Variational Approach to Soliton Dynamics in The Discrete Nonlinear Schrödinger Equation

B. Malomed ¹, Michael Weinstein

¹Department of Applied Mathematics,
School of Mathematical Sciences,
Tel Aviv University, Ramat Aviv,
Tel Aviv 69978, Israel


Abstract

Using a variational technique, based on an effective Lagrangian, we analyze static and dynamical properties of solitons in the 1D discrete nonlinear Schr\"{o}dinger equation with an arbitrary power nonlinearity. We demonstrate that, at low values of the nonlinearity power, there is no bistability and no threshold for formation of the soliton. Above a critical value of the power, which lies between the cubic and quintic nonlinearities, but at the powers which are smaller than that corresponding to the quintic nonlinearity, there is still no threshold. However, in a certain interval of the energies, the soliton becomes multistable; there are two stable and one unstable solutions at the same energy.
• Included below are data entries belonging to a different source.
-- ==== Sys2Proof/Tests/Witnesses.lean ====
section
/-! SUPPORT. For every statement of Certificates/Slice0/Obligations.lean that has hypotheses: concrete states and operands
that meet them, clause by clause, at the boundaries of their ranges. -/

namespace Sys2Proof.Tests

open Sys2Proof Sys2Proof.Machine

section

set_option Elab.async false
set_option maxRecDepth 10000

/-! ## Checks that become hypotheses -/

/-- Whether an outcome is a next state. -/
def goesOn : Out → Bool
  | .next _ => true
  | .fault _ => false
  | .refused _ => false

theorem next_of_goesOn {o : Out} (h : goesOn o = true) : ∃ t, o = .next t := by
  cases o with
  | next t => exact ⟨t, rfl⟩
  | fault f => cases h
  | refused r => cases h

/-- Whether an operation completes. -/
def completes {α : Type} : Result α → Bool
  | .ok _ _ => true
  | .fault _ _ => false

theorem ok_of_completes {α : Type} {r : Result α} (h : completes r = true) : ∃ b s, r = .ok b s := by
  cases r with
  | ok b s => exact ⟨b, s, rfl⟩
  | fault f s => cases h

theorem ok_unit_of_completes {r : Result Unit} (h : completes r = true) : ∃ s, r = .ok () s := by
  cases r with
  | ok b s => exact ⟨s, rfl⟩
  | fault f s => cases h

/-- Whether `i` reads the byte `b`, with page-cross bit `crossed`. -/
def readsByte (i : Instr) (s : State) (b : Byte) (crossed : Bool) : Bool :=
  match operandAddress i s with
  | none => decide (i.operand = .immediate b) && !crossed
  | some r => decide (crossed = r.crossed) && got (memRead (startPc i s) r.ea s) b (fun _ => true)

theorem operandByte_of {i : Instr} {s : State} {b : Byte} {crossed : Bool} (h : readsByte i s b crossed = true) :
    ∃ s1, OperandByte i s b crossed s1 := by
  unfold readsByte at h
  split at h
  · simp only [Bool.and_eq_true, decide_eq_true_eq, Bool.not_eq_eq_eq_not, Bool.not_true] at h
    exact ⟨s, Or.inl ⟨h.1, h.2, rfl⟩⟩
  · rename_i r hr
    simp only [Bool.and_eq_true, decide_eq_true_eq] at h
    obtain ⟨hc, hg⟩ := h
    unfold got at hg
    split at hg
    · rename_i b' s' hm
      simp only [Bool.and_true, beq_iff_eq] at hg
      exact ⟨s', Or.inr ⟨r, hr, hc, hg ▸ hm⟩⟩
    · cases hg

/-- `i` has an operand address `ea`. -/
def addresses (i : Instr) (s : State) (ea : Word) : Bool :=
  match operandAddress i s with
  | some r => decide (r.ea = ea)
  | none => false

theorem address_of {i : Instr} {s : State} {ea : Word} (h : addresses i s ea = true) :
    ∃ r, operandAddress i s = some r ∧ r.ea = ea := by
  unfold addresses at h
  split at h
  · rename_i r hr
    exact ⟨r, hr, of_decide_eq_true h⟩
  · cases h

/-- `i` can store `v` at its address. -/
def storesByte (i : Instr) (s : State) (v : Byte) : Bool :=
  match operandAddress i s with
  | some r => completes (memWrite (startPc i s) r.ea v s)
  | none => false

theorem store_of {i : Instr} {s : State} {v : Byte} (h : storesByte i s v = true) :
    ∃ r s1, operandAddress i s = some r ∧ memWrite (startPc i s) r.ea v s = .ok () s1 := by
  unfold storesByte at h
  split at h
  · rename_i r hr
    obtain ⟨s1, hs⟩ := ok_unit_of_completes h
    exact ⟨r, s1, hr, hs⟩
  · cases h

/-- `i` can read its address and then store there. -/
def modifies (i : Instr) (s : State) (v : Byte → State → Byte) (before : Byte → State → State) : Bool :=
  match operandAddress i s with
  | none => false
  | some r =>
    match memRead (startPc i s) r.ea s with
    | .fault _ _ => false
    | .ok b s1 => completes (memWrite (startPc i s) r.ea (v b s1) (before b s1))

theorem modify_of {i : Instr} {s : State} {v : Byte → State → Byte} {before : Byte → State → State}
    (h : modifies i s v before = true) :
    ∃ r b s1 s2, operandAddress i s = some r ∧ memRead (startPc i s) r.ea s = .ok b s1 ∧
      memWrite (startPc i s) r.ea (v b s1) (before b s1) = .ok () s2 := by
  unfold modifies at h
  split at h
  · cases h
  · rename_i r hr
    split at h
    · cases h
    · rename_i b s1 hm
      obtain ⟨s2, hs⟩ := ok_unit_of_completes h
      exact ⟨r, b, s1, s2, hr, hm, hs⟩

/-- `i` can read the PRG address it may not store to. -/
def readsPrg (i : Instr) (s : State) : Bool :=
  match operandAddress i s with
  | none => false
  | some r => decide (0x8000 ≤ r.ea.toNat) && completes (memRead (startPc i s) r.ea s)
The quintic nonlinearity plays another critical role: in this case, and at stronger nonlinearities, there exists a static energy threshold for formation of the soliton. For all the nonlinearities stronger than quintic, one always has two solitons above the threshold, one stable and one unstable, the stable solution corresponding to a narrower soliton. We also find dynamical energy threshold for formation of a soliton from an arbitrarily narrow initial configuration.

Conference paper.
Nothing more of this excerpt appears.